-- Supplied records follows --

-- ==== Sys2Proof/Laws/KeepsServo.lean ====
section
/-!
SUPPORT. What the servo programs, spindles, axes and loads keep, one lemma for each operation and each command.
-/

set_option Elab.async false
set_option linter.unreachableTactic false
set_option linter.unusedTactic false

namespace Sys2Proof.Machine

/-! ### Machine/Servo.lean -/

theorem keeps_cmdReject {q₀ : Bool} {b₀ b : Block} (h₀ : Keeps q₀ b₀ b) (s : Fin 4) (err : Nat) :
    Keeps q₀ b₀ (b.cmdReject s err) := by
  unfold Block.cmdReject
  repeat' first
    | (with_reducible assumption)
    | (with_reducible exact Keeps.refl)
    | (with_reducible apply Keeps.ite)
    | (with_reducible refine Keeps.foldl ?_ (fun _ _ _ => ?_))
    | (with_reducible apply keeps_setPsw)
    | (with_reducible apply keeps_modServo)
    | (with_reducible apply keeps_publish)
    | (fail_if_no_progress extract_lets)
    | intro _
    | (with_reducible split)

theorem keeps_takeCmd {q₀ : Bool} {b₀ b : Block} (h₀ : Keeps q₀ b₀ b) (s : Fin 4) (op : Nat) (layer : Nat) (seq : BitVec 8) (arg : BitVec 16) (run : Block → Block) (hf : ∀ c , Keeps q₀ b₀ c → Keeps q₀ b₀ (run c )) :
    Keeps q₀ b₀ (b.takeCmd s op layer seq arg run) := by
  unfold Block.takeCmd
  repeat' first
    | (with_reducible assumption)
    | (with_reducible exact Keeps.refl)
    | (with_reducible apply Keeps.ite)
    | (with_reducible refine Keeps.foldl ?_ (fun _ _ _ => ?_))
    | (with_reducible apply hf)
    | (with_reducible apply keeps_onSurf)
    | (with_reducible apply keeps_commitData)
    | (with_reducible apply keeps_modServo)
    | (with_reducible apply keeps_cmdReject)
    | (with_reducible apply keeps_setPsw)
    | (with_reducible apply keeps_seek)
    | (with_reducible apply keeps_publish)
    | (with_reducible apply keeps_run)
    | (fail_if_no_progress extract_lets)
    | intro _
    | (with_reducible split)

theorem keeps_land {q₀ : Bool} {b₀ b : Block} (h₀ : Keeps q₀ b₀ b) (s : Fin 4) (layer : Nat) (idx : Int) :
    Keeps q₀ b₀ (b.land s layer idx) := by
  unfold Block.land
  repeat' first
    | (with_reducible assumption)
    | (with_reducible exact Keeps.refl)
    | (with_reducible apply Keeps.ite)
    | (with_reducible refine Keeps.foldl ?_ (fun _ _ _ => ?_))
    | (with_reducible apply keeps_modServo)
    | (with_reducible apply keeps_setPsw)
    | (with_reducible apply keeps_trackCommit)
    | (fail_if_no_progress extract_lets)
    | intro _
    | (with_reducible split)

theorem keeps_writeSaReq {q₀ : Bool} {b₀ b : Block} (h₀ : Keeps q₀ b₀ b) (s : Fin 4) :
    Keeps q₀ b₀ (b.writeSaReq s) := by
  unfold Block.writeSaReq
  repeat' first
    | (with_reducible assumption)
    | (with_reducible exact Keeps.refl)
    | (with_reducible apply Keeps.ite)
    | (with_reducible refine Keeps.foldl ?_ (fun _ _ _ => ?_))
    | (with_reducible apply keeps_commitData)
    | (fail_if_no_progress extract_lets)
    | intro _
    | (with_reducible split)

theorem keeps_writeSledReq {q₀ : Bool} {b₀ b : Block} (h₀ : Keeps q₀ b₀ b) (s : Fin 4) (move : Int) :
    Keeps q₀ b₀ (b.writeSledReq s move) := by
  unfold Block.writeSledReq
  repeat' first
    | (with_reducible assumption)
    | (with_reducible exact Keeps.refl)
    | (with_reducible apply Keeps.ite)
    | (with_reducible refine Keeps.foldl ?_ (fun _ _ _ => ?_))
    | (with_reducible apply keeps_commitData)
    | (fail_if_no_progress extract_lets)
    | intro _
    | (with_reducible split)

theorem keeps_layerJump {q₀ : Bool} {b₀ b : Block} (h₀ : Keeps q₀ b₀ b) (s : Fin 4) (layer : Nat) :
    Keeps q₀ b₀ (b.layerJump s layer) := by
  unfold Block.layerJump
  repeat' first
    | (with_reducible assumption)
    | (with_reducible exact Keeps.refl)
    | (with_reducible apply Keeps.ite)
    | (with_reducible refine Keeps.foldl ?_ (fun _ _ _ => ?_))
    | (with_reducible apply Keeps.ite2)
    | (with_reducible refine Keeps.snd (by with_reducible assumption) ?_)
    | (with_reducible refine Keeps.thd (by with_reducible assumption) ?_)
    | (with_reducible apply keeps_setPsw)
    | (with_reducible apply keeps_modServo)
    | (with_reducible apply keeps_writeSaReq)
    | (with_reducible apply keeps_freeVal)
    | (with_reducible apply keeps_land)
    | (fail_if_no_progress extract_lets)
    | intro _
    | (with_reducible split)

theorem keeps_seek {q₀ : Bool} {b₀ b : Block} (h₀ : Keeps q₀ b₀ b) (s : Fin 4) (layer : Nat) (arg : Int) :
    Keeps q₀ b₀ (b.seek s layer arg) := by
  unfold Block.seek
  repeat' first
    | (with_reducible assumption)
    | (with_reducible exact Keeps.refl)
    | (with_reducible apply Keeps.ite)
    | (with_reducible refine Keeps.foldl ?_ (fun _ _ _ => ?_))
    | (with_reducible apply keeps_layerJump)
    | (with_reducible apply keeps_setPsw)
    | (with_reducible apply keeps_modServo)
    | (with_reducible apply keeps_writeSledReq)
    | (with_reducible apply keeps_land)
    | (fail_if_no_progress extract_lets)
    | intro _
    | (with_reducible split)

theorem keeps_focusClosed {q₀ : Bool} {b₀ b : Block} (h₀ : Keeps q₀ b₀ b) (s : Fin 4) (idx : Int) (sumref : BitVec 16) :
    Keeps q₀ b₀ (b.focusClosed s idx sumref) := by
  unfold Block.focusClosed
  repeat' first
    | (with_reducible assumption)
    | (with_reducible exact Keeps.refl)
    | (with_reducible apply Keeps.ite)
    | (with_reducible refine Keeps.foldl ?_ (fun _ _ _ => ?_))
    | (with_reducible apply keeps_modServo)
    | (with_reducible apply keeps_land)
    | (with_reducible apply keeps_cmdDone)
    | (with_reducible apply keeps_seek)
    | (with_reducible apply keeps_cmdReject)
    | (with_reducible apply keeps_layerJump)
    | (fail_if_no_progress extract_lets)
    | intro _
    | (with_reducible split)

-- Supplied records concluded --
-- Supplied records follows --

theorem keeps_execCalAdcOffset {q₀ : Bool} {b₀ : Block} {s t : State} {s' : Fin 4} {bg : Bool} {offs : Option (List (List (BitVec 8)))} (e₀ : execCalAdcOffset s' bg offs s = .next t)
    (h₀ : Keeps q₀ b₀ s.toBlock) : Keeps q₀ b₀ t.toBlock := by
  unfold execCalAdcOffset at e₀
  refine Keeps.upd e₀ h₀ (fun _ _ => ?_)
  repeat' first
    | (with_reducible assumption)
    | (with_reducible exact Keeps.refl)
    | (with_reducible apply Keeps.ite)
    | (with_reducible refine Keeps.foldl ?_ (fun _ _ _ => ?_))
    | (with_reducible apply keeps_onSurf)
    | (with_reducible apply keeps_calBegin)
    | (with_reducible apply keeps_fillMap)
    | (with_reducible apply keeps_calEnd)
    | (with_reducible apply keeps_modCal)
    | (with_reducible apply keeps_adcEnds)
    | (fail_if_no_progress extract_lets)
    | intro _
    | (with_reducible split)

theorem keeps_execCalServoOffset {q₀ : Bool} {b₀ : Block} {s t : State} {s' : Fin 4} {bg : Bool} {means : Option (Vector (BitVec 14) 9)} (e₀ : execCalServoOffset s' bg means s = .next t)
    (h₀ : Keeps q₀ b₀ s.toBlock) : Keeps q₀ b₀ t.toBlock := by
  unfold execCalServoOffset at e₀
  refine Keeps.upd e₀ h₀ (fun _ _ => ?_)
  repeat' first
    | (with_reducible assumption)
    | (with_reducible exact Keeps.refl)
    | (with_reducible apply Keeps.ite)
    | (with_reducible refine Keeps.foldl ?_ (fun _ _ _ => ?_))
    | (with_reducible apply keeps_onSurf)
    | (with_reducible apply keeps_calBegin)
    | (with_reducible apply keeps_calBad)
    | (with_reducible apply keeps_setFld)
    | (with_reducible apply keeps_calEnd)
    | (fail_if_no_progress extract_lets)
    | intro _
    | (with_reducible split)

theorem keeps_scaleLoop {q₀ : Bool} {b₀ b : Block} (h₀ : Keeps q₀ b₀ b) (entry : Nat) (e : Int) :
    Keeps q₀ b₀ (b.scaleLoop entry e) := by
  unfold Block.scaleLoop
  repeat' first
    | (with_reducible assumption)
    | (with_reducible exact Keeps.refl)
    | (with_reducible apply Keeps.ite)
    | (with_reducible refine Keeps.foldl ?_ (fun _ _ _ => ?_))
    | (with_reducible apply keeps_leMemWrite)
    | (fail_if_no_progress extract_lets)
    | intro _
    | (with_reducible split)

-- Supplied records concluded --
-- Supplied records follows --

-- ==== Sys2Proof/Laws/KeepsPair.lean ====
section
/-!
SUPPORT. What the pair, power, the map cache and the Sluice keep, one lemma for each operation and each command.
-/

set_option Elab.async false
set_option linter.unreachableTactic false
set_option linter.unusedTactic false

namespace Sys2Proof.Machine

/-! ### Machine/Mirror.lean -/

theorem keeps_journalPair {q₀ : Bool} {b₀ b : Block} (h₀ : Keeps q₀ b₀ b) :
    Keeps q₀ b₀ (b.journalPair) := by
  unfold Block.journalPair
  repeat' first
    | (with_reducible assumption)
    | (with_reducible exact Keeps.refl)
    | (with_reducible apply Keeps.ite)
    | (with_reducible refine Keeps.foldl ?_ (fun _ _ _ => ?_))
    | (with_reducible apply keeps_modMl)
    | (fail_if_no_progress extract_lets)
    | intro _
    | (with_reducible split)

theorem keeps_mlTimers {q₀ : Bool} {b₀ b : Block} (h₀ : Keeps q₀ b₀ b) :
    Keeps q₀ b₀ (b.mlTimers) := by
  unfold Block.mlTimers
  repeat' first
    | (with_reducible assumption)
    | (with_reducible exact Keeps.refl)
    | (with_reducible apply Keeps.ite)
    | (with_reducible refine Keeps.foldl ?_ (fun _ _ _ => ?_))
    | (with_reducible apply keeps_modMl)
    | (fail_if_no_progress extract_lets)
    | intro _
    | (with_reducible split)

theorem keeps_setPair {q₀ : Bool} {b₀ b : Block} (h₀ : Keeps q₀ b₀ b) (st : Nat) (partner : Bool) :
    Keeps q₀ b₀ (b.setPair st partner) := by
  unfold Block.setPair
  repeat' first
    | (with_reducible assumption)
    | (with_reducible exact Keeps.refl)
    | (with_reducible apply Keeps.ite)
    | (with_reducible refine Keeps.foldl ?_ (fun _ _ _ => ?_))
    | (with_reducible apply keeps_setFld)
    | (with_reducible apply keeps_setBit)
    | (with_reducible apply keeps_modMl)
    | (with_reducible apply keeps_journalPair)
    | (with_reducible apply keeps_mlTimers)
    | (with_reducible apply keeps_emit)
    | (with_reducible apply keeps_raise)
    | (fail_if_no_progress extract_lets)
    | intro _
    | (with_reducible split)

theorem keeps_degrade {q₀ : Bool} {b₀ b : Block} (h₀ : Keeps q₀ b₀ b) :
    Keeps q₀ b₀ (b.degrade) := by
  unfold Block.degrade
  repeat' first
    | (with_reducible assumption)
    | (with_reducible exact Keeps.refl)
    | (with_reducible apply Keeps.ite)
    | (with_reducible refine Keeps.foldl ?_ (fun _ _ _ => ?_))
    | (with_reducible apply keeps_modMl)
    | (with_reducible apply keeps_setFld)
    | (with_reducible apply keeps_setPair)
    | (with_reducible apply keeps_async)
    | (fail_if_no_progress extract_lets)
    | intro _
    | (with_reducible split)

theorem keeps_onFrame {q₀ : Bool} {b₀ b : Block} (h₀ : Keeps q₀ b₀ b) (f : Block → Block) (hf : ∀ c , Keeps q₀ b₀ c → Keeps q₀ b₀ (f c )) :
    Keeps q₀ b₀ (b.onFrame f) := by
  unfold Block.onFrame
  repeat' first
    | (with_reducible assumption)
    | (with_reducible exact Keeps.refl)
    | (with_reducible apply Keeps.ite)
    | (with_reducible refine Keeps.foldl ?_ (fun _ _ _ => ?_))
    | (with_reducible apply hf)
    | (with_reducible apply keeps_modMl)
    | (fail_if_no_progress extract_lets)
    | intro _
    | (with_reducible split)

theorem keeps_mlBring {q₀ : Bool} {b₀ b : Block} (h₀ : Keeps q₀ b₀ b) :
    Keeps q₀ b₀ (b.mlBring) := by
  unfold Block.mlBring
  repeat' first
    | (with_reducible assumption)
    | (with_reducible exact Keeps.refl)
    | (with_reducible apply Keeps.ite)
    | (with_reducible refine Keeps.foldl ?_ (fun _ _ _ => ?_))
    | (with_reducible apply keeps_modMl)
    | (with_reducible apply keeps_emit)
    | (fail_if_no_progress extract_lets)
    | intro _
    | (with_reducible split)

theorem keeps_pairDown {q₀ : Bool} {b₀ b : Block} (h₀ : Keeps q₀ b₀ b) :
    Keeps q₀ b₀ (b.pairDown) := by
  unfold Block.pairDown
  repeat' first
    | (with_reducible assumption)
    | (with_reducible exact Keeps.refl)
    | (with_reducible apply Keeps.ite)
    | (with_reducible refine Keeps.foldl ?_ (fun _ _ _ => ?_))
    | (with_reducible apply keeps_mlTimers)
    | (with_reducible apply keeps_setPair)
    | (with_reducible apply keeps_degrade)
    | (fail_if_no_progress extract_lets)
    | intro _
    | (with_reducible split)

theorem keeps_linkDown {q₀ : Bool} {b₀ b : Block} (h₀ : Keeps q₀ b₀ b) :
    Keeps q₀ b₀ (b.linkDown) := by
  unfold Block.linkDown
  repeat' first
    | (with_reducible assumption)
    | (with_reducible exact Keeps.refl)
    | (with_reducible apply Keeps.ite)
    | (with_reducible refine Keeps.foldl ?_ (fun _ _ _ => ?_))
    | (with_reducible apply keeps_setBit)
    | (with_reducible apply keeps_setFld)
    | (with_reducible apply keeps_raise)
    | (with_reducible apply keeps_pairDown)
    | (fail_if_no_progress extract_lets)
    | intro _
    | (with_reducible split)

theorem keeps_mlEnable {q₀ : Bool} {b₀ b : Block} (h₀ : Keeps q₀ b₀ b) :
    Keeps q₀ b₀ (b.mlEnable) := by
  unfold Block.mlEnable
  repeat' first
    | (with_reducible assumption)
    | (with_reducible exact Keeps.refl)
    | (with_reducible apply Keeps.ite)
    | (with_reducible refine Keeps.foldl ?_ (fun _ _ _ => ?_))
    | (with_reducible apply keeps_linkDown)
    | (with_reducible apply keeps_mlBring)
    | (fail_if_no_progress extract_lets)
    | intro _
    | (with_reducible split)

-- Supplied records concluded --

> [Directions]: Please return the lines above that run from the line containing "-- ==== Sys2Proof/Laws/KeepsServo.lean" to the line containing "### Machine/Servo.lean -/", inclusive, exactly and with no other lines.

> [Result]:
-- ==== Sys2Proof/Laws/KeepsServo.lean ====
section
/-!
SUPPORT. What the servo programs, spindles, axes and loads keep, one lemma for each operation and each command.
-/

set_option Elab.async false
set_option linter.unreachableTactic false
set_option linter.unusedTactic false

namespace Sys2Proof.Machine

/-! ### Machine/Servo.lean -/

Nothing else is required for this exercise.